### Exercise
First find the line with "R (R145) -/" in the entries below, then set down exactly every line through the line with "form : Format", that line included.

== == ==

-- ==== Sys2Proof/Syntax.lean ====
section
/-!
DEFINITION. Syntax: AddressRef, the instructions (one constructor per row of spec/opcode_table.json: the row's
operation and its format) and the command as it stands on the port's input signals.
-/

namespace Sys2Proof

/-- An AddressRef (R52), "a tagged variant". Its fields are natural numbers; a reference that names nothing
is not corrected but refused when it is used (R52, R60, R65). -/
inductive Ref where
  /-- `Direct(a)`: an absolute address in the unswitched space. -/
  | direct (a : Nat)
  /-- `Banked(t, b, o)`: store, bank and offset. -/
  | banked (t : Store) (b o : Nat)
  /-- `DeadBank`: reads yield 0, writes are dropped. -/
  | deadBank
  deriving DecidableEq, Repr

/-- The two command formats, told apart by the signal `cmd_form` alone (R86, R92). -/
inductive Format where
  /-- format F, the field form: `cmd_form` = 0, 16 bits used (R87) -/
  | field
  /-- format R, the reference form: `cmd_form` = 1, 24 bits (R88) -/
  | reference
  deriving DecidableEq, Repr

/-- The instructions: one constructor per row of spec/opcode_table.json (R89). A suffix `F` or `R` tells the
two formats of one operation apart; an operation with one legal format has no suffix. `k` is the 12-bit
address field of format F (R80, R87), `n` a register number (R85), `ref` an unpacked reference (R88). The
data of WRITE, REGWRITE and BANKWRITE is no part of the command word: it is the port's `din` (R86). -/
inductive Instr where
  /-- READ, format F (R120) -/
  | readF (k : Nat)
  /-- WRITE, format F (R121) -/
  | writeF (k : Nat)
  /-- DEDUCE (R122) -/
  | deduce (k : Nat)
  /-- AD, format F (R142) -/
  | adF (k : Nat)
  /-- COM (R143) -/
  | com
  /-- INCR, format F (R144) -/
  | incrF (k : Nat)
  /-- AUG, format F (R145) -/
  | augF (k : Nat)
  /-- DIM, format F (R146) -/
  | dimF (k : Nat)
  /-- SU, format F (R147) -/
  | suF (k : Nat)
  /-- DOUBLE (R148) -/
  | double
  /-- REGREAD (R123) -/
  | regread (n : Nat)
  /-- REGWRITE (R124) -/
  | regwrite (n : Nat)
  /-- SETSB (R127): the new superbank flag -/
  | setsb (b : Bool)
  /-- READ, format R (R120) -/
  | readR (ref : Ref)
  /-- WRITE, format R (R121) -/
  | writeR (ref : Ref)
  /-- AD, format R (R142) -/
  | adR (ref : Ref)
  /-- INCR, format R (R144) -/
  | incrR (ref : Ref)
  /-- AUG, format R (R145) -/
  | augR (ref : Ref)
  /-- DIM, format R (R146) -/
  | dimR (ref : Ref)
  /-- SU, format R (R147) -/
  | suR (ref : Ref)
  /-- BANKREAD (R125), a Banked reference -/
  | bankread (t : Store) (b o : Nat)
  /-- BANKWRITE (R126), a Banked reference -/
  | bankwrite (t : Store) (b o : Nat)
  deriving DecidableEq, Repr

/-- One command as the caller presents it on the input signals of the port (R86). -/
structure Command where
  /-- the signal `cmd_form` -/
  form : Format
  /-- the signal `cmd`: the command word -/
  cmd  : CmdWord
  /-- the signal `din`: data for WRITE, REGWRITE and BANKWRITE -/
  din  : BitVec 16
  deriving DecidableEq, Repr

end Sys2Proof
end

== == ==

### Worked solution
  /-- AUG, format R (R145) -/
  | augR (ref : Ref)
  /-- DIM, format R (R146) -/
  | dimR (ref : Ref)
  /-- SU, format R (R147) -/
  | suR (ref : Ref)
  /-- BANKREAD (R125), a Banked reference -/
  | bankread (t : Store) (b o : Nat)
  /-- BANKWRITE (R126), a Banked reference -/
  | bankwrite (t : Store) (b o : Nat)
  deriving DecidableEq, Repr

/-- One command as the caller presents it on the input signals of the port (R86). -/
structure Command where
  /-- the signal `cmd_form` -/
  form : Format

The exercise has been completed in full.